- _WHAT TO WORK ON_
Using the material that follows, output exactly the lines from the one containing "store, over eight" through the one containing "decode false [0xBD, 0x00, 0x30]", with both ends kept.

- _RECORDS SHOWN_
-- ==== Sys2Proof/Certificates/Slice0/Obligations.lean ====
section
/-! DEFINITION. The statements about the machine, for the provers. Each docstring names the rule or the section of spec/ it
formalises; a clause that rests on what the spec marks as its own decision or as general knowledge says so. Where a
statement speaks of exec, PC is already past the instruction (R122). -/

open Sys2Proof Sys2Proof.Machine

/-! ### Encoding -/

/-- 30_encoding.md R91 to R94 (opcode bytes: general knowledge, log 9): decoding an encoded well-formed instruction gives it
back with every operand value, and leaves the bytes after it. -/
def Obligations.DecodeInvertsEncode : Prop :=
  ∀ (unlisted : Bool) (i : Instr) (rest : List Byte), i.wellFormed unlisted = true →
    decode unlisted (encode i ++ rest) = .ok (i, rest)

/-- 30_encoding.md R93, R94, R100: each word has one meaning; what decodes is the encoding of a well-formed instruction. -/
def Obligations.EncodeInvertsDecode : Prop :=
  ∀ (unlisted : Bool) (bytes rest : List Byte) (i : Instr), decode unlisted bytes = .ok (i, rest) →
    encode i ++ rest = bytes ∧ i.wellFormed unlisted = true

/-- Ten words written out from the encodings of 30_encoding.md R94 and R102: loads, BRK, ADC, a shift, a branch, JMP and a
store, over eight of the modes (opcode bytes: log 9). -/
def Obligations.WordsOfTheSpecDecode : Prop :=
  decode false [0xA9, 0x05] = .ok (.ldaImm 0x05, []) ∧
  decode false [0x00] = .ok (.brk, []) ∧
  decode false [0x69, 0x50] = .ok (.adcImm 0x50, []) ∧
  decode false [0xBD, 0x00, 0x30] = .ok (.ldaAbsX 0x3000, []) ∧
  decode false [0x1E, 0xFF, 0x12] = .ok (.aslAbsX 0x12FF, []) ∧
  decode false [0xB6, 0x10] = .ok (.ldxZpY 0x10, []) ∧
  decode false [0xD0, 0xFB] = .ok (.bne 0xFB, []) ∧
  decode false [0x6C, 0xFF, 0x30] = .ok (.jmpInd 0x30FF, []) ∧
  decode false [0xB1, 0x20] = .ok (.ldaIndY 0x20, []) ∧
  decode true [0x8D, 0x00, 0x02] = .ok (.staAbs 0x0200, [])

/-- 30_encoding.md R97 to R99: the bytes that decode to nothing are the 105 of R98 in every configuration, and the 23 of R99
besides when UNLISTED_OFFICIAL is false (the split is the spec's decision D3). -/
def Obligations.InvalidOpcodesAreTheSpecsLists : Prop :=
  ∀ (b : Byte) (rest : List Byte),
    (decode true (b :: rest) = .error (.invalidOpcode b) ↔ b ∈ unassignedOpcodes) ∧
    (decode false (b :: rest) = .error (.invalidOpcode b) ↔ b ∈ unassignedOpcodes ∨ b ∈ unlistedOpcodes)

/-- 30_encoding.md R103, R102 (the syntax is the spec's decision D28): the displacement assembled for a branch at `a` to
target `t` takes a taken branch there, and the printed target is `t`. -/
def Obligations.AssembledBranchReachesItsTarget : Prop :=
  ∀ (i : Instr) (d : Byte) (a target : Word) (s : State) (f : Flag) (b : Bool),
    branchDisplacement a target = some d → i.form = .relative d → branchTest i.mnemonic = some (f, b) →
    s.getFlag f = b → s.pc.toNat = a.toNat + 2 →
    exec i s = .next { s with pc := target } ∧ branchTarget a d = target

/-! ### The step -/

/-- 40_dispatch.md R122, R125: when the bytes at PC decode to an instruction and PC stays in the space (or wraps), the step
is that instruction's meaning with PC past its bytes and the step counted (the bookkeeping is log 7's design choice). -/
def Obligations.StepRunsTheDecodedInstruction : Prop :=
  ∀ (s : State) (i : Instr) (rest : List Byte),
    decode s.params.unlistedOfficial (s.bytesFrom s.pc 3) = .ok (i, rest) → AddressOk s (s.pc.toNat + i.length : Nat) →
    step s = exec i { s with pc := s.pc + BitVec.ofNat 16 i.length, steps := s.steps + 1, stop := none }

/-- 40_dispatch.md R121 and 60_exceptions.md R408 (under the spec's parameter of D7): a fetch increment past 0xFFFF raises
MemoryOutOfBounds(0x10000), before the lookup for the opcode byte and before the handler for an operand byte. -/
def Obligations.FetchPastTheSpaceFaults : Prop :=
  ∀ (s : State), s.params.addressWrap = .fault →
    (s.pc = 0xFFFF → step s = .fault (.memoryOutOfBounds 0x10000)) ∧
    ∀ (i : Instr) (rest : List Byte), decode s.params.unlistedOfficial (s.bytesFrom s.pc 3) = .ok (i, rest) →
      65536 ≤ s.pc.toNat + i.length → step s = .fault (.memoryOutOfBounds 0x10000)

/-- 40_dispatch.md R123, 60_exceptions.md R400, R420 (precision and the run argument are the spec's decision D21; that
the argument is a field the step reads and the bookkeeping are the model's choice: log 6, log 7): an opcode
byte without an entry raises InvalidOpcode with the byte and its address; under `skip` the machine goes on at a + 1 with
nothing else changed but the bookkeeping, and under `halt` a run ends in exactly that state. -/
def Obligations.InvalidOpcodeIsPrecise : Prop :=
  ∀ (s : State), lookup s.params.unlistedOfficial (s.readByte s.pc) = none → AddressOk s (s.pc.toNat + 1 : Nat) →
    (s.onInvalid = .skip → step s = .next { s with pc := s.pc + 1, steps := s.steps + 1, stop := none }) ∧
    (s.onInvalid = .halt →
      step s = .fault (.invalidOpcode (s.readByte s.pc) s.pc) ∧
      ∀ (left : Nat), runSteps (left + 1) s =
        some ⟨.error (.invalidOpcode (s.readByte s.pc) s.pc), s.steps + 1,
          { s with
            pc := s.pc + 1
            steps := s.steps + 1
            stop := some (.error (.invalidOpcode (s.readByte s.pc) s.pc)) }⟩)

- _TASK RESPONSE_
store, over eight of the modes (opcode bytes: log 9). -/
def Obligations.WordsOfTheSpecDecode : Prop :=
  decode false [0xA9, 0x05] = .ok (.ldaImm 0x05, []) ∧
  decode false [0x00] = .ok (.brk, []) ∧
  decode false [0x69, 0x50] = .ok (.adcImm 0x50, []) ∧
  decode false [0xBD, 0x00, 0x30] = .ok (.ldaAbsX 0x3000, []) ∧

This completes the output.